J'en veux pour exemple la chartreuse de Neuville, dans le Pas-de-Calais. Cet ancien monastère chartreux a connu diverses fonctions successives, toujours tournées vers l'hospitalité. Après une période d'abandon, elle a été reprise par une association dans les années 2010. Des travaux d'ampleur sont en cours pour restaurer les lieux selon un projet qui conserve la notion d'hospitalité, inséparable du lieu. Le modèle de financement, innovant, se fonde sur une multitude d'activités, certaines lucratives, d'autres, non. Après le chantier de restauration, on y trouvera une résidence hôtelière, des activités touristiques classiques, des incubateurs, des projets d'insertion par le travail ainsi que des résidences d'artistes et de chercheurs. La diversité des usages répond à la demande du public, et fait du patrimoine un lieu vivant, tout en assurant la restauration du site.

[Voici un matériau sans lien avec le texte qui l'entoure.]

theorem State.lineImage_keeps {s : State} {a1 : _} (h : P s) :
    P (State.lineImage s a1).2 := by
  unfold State.lineImage
  repeat' first
    | with_reducible assumption
    | with_reducible refine Keeps.ite ?_ ?_
    | with_reducible refine Keeps.iteC ?_ ?_
    | with_reducible refine Keeps.foldl ?_ (fun t x ht => ?_)
    | with_reducible refine State.fwMod_keeps hP ?_
    | with_reducible refine State.lineTrial_keeps hP ?_
    | with_reducible refine State.bootSlot_keeps hP ?_

theorem execLineResetExit_keeps {a0 : _} {s : State} (h : P s) :
    ∀ t, execLineResetExit a0 s = .next t → P t := by
  unfold execLineResetExit
  refine Keeps.next ?_
  repeat' first
    | with_reducible assumption
    | with_reducible refine Keeps.ite ?_ ?_
    | with_reducible refine Keeps.iteC ?_ ?_
    | with_reducible refine Keeps.foldl ?_ (fun t x ht => ?_)
    | with_reducible refine Keeps.foldl2 ?_ (fun b t x ht => ?_)
    | with_reducible refine State.fset_keeps hP ?_
    | with_reducible refine State.condsDrop_keeps hP ?_
    | with_reducible refine State.setPortState_keeps hP ?_
    | with_reducible refine State.lineImage_keeps hP ?_
    | with_reducible refine State.pinFlags_keeps hP ?_
    | with_reducible refine State.odPut_keeps hP ?_
    | with_reducible refine State.dwStart_keeps hP ?_
    | with_reducible refine State.raiseAgain_keeps hP ?_
    | with_reducible refine State.bootRegs_keeps hP ?_
    | with_reducible refine State.noImage_keeps hP ?_
    | with_reducible refine Keeps.pair (by assumption) ?_
    | with_reducible refine Keeps.pair1 (by assumption) ?_
    | fail_if_no_progress with_reducible refine Keeps.mk hP ?_

theorem execPowerCycle_keeps {s : State} (h : P s) :
    ∀ t, execPowerCycle s = .next t → P t := by
  unfold execPowerCycle
  refine Keeps.next ?_
  repeat' first
    | with_reducible assumption
    | with_reducible refine Keeps.ite ?_ ?_
    | with_reducible refine Keeps.foldl ?_ (fun t x ht => ?_)
    | with_reducible refine State.resetNotice_keeps hP ?_
    | with_reducible refine State.worksEnter_keeps hP ?_
    | with_reducible refine State.fset_keeps hP ?_
    | with_reducible refine State.notice_keeps hP ?_
    | with_reducible refine Keeps.pair (by assumption) ?_
    | with_reducible refine Keeps.pair1 (by assumption) ?_
    | fail_if_no_progress with_reducible refine Keeps.mk hP ?_

theorem execResetExitTimeout_keeps {a0 : _} {s : State} (h : P s) :
    ∀ t, execResetExitTimeout a0 s = .next t → P t := by
  unfold execResetExitTimeout
  refine Keeps.next ?_
  repeat' first
    | with_reducible assumption
    | with_reducible refine Keeps.ite ?_ ?_
    | with_reducible refine Keeps.iteC ?_ ?_
    | with_reducible refine Keeps.foldl ?_ (fun t x ht => ?_)
    | with_reducible refine State.escalation_keeps hP ?_
    | with_reducible refine State.autoReset_keeps hP ?_
    | with_reducible refine Keeps.pair (by assumption) ?_
    | with_reducible refine Keeps.pair1 (by assumption) ?_
    | fail_if_no_progress with_reducible refine Keeps.mk hP ?_

theorem execHardwareTrip_keeps {a0 : _} {a1 : _} {s : State} (h : P s) :
    ∀ t, execHardwareTrip a0 a1 s = .next t → P t := by
  unfold execHardwareTrip
  refine Keeps.next ?_
  repeat' first
    | with_reducible assumption
    | with_reducible refine Keeps.ite ?_ ?_
    | with_reducible refine Keeps.iteC ?_ ?_
    | with_reducible refine Keeps.foldl ?_ (fun t x ht => ?_)
    | with_reducible refine State.forceOn_keeps hP ?_
    | with_reducible refine State.thMod_keeps hP ?_
    | with_reducible refine State.fset_keeps hP ?_
    | with_reducible refine State.restartRun_keeps hP ?_
    | with_reducible refine State.report_keeps hP ?_
    | with_reducible refine State.worksEnter_keeps hP ?_
    | with_reducible refine State.resetNotice_keeps hP ?_
    | with_reducible refine State.event_keeps hP ?_
    | with_reducible refine Keeps.pair (by assumption) ?_
    | with_reducible refine Keeps.pair1 (by assumption) ?_
    | fail_if_no_progress with_reducible refine Keeps.mk hP ?_

theorem State.dark_keeps {s : State} (h : P s) :
    P (State.dark s) := by
  unfold State.dark
  repeat' first
    | with_reducible assumption
    | with_reducible refine Keeps.ite ?_ ?_
    | with_reducible refine Keeps.iteC ?_ ?_
    | with_reducible refine Keeps.foldl ?_ (fun t x ht => ?_)
    | with_reducible refine State.fset_keeps hP ?_
    | with_reducible refine State.lineWipe_keeps hP ?_
    | with_reducible refine State.govMod_keeps hP ?_
    | with_reducible refine State.worksWipe_keeps hP ?_

theorem execRailCutoff_keeps {a0 : _} {a1 : _} {s : State} (h : P s) :
    ∀ t, execRailCutoff a0 a1 s = .next t → P t := by
  unfold execRailCutoff
  refine Keeps.next ?_
  repeat' first
    | with_reducible assumption
    | with_reducible refine Keeps.ite ?_ ?_
    | with_reducible refine Keeps.iteC ?_ ?_
    | with_reducible refine Keeps.foldl ?_ (fun t x ht => ?_)
    | with_reducible refine State.dark_keeps hP ?_
    | with_reducible refine Keeps.pair (by assumption) ?_
    | with_reducible refine Keeps.pair1 (by assumption) ?_
    | fail_if_no_progress with_reducible refine Keeps.mk hP ?_

theorem State.tripClear_keeps {s : State} (h : P s) :
    P (State.tripClear s).2 := by
  unfold State.tripClear
  repeat' first
    | with_reducible assumption
    | with_reducible refine Keeps.ite ?_ ?_
    | with_reducible refine Keeps.foldl ?_ (fun t x ht => ?_)
    | with_reducible refine State.report_keeps hP ?_
    | with_reducible refine State.thMod_keeps hP ?_
    | with_reducible refine State.setFlag_keeps hP ?_
    | with_reducible refine State.forceOff_keeps hP ?_
    | with_reducible refine Keeps.pair (by assumption) ?_
    | with_reducible refine Keeps.pair1 (by assumption) ?_
    | fail_if_no_progress with_reducible refine Keeps.mk hP ?_
    | split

De telles initiatives doivent être soutenues et rendues visibles, afin que d'autres s'en inspirent. Les soutiens associés doivent être mis en avant. Les multiples labels touristiques et les solutions de financement proposées par la Banque publique d'investissement (BPIFrance) et la Banque des territoires, souvent mal connus et pas toujours très clairs, doivent être rationalisés. Je suis convaincu que davantage de communication et de transversalité des démarches participent d'une politique touristique réussie, tout comme l'ouverture des acteurs publics à de nouveaux modèles économiques.